▸ **Work task**:
Beginning at the line containing "else ins.foldl (c.f.comb c.nm) none" in the material below and ending at the line containing "s.runWhole c n", return each line exactly and add nothing.
Segment Start: Dataset entries
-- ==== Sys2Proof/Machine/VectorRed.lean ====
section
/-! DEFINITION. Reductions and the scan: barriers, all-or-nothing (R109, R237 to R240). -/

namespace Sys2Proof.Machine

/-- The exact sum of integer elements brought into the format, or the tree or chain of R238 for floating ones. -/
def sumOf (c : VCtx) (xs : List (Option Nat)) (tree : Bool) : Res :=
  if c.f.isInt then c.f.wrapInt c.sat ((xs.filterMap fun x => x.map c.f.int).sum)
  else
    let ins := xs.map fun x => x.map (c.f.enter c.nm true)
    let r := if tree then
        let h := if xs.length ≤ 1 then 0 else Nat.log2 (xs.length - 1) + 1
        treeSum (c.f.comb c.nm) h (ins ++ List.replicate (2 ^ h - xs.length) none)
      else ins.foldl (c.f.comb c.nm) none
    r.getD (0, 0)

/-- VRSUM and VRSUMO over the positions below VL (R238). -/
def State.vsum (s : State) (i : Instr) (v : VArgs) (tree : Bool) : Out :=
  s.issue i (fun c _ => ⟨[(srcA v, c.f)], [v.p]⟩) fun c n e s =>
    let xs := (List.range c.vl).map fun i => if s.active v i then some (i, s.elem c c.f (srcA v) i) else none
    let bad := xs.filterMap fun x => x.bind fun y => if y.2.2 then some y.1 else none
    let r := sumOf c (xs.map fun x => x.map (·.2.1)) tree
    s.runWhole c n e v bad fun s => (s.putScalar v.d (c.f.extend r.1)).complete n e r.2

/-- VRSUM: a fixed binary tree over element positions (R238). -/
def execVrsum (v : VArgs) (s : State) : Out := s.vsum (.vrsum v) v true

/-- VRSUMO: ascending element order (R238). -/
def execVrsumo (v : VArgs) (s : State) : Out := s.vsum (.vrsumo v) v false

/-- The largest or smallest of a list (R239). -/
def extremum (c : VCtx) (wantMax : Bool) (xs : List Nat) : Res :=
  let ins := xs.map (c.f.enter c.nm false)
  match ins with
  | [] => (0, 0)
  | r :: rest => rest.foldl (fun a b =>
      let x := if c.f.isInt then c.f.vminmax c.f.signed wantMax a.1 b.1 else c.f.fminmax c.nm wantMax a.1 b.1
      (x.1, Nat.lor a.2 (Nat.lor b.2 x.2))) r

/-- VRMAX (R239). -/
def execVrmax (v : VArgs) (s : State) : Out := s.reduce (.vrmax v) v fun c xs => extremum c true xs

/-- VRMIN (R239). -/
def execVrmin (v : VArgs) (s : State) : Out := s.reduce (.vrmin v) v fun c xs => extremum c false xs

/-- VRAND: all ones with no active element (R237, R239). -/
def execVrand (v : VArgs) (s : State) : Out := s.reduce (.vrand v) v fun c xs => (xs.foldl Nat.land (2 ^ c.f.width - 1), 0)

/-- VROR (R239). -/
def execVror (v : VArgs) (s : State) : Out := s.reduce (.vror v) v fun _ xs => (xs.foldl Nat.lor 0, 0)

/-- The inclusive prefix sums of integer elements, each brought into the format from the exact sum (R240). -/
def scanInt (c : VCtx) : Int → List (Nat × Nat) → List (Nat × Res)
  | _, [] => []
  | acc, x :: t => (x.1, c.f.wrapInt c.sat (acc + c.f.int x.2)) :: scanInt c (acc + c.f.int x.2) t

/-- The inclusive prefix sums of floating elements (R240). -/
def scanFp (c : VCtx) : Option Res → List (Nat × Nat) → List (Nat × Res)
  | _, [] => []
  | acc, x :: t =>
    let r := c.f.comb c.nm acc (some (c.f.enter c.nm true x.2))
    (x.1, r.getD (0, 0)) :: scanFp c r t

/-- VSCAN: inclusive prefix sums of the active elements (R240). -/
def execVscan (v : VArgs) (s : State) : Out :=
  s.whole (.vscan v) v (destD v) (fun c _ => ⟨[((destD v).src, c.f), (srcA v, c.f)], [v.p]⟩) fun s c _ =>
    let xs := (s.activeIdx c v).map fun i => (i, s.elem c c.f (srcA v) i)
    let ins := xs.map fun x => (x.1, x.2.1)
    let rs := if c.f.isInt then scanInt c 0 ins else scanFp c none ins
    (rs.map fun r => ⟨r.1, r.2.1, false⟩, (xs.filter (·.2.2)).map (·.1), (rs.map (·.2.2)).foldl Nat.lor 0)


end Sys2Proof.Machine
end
Segment End: Dataset entries
▸ **Solved problem**:
      else ins.foldl (c.f.comb c.nm) none
    r.getD (0, 0)

/-- VRSUM and VRSUMO over the positions below VL (R238). -/
def State.vsum (s : State) (i : Instr) (v : VArgs) (tree : Bool) : Out :=
  s.issue i (fun c _ => ⟨[(srcA v, c.f)], [v.p]⟩) fun c n e s =>
    let xs := (List.range c.vl).map fun i => if s.active v i then some (i, s.elem c c.f (srcA v) i) else none
    let bad := xs.filterMap fun x => x.bind fun y => if y.2.2 then some y.1 else none
    let r := sumOf c (xs.map fun x => x.map (·.2.1)) tree
    s.runWhole c n e v bad fun s => (s.putScalar v.d (c.f.extend r.1)).complete n e r.2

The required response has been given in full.